▶ Task instructions
Return each line exactly as written. Begin with the first line of the entries and end with the line that has "let md (i : Nat)".

▶ Provided entries
/-- A WR_ACK for a transfer of this module (R305, R308, R309, R311). -/
def takeAck (p : Packet) (s : State) : State :=
  match s.chip.sends.find? fun x => x.xid = p.xid with
  | none => s
  | some r =>
    let rest := s.chip.sends.filter fun x => x.xid ≠ p.xid
    let left := r.left - 1
    let s := { s with chip := { s.chip with sends := if left = 0 then rest else { r with left := left } :: rest } }
    let md (i : Nat) (o : Op) : Op := { o with md := o.md ||| mdFlag i }
    let s := modOp r.core r.seq (fun o => { o with acks := o.acks - 1 }) s
    if p.ackSt = 1 then windowClosed 0 16 (modOp r.core r.seq (md 13) s)
    else if p.ackSt = 2 then stage0 clSticky 4 stProgramError r.core (modOp r.core r.seq (md 1) s)
    else if 3 ≤ p.ackSt then detectFault routeLoc s
    else s

/-- The current version that an RD_REQ returns (R312): copy CUR of a versioned slot, the current side of a unit, other memory as
it stands; none where a byte of the run is not in one mapped memory, or its target refuses the read. -/
def readCurrent (a n : Nat) (s : State) : Option (List Byte) × State :=
  match runAt s a n with
  | .hbm => let (l, _, s) := hbmRead a n s; (some l, s)
  | .spad core o =>
    if !coreReachable s core then (none, s)
    else
      let (l, f) := spRead s { core := core } 0 o n
      let s := (spEffects { core := core } f s).1
      if f.any then (none, s) else (some l, s)
  | _ => (none, s)

/-- An RD_REQ that this module serves (R312, R345). The response carries the block size and the metadata of its data (R98,
R301). -/
def takeRdReq (p : Packet) (s : State) : State × List Packet :=
  let resp (st : Nat) (l : List Byte) : Packet :=
    let b := if st = 0 then runBlk s p.addr p.want else none
    let md := if st = 0 then (joinInfo ((runInfo s p.addr p.want).getD [])).2 else 0
    { ackOf s p st with ptype := 4, addr := p.addr, data := l, blk := b.getD 0, nonconf := b.any (· ≠ 1), md := md.setWidth 14 }
  let exported := s.fx.exportPeer = some p.src
  if !exported && p.ftag ≠ s.ftag then (clCount 2 clCnt 16 s, [resp 3 []])
  else if !exported && (findWindow s p.addr p.want 1).isNone then (s, [resp 1 []])
  else match readCurrent p.addr p.want s with
    | (some l, s) => (s, [resp 0 l])
    | (none, s) => (s.setBit clSticky 4, [resp 2 []])

/-- An RD_RESP for this hub (R305, R308, R312): it is kept with its data, and a status STALE or UNREACHABLE is a detected fault of
the asker's frame. -/
def takeRdResp (p : Packet) (s : State) : State :=
  let s := { s with chip := { s.chip with responses := s.chip.responses ++ [p] } }
  whenS (decide (3 ≤ p.ackSt)) (detectFault routeLoc) s

/-- The reductions in force, each of the image that governs its destination (R262). -/
def State.reductions (s : State) : List Reduction :=
  let of (c : Option ImageContent) : List Reduction := (c.map (·.reductions)).getD []
  (of s.image).filter (fun r => (groupOf s r.destCore).all fun g => s.img.groups.all fun x => x.1 ≠ g) ++
    s.img.groups.flatMap fun g => of (s.slotContent g.2)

▶ Exercise solution
/-- A WR_ACK for a transfer of this module (R305, R308, R309, R311). -/
def takeAck (p : Packet) (s : State) : State :=
  match s.chip.sends.find? fun x => x.xid = p.xid with
  | none => s
  | some r =>
    let rest := s.chip.sends.filter fun x => x.xid ≠ p.xid
    let left := r.left - 1
    let s := { s with chip := { s.chip with sends := if left = 0 then rest else { r with left := left } :: rest } }
    let md (i : Nat) (o : Op) : Op := { o with md := o.md ||| mdFlag i }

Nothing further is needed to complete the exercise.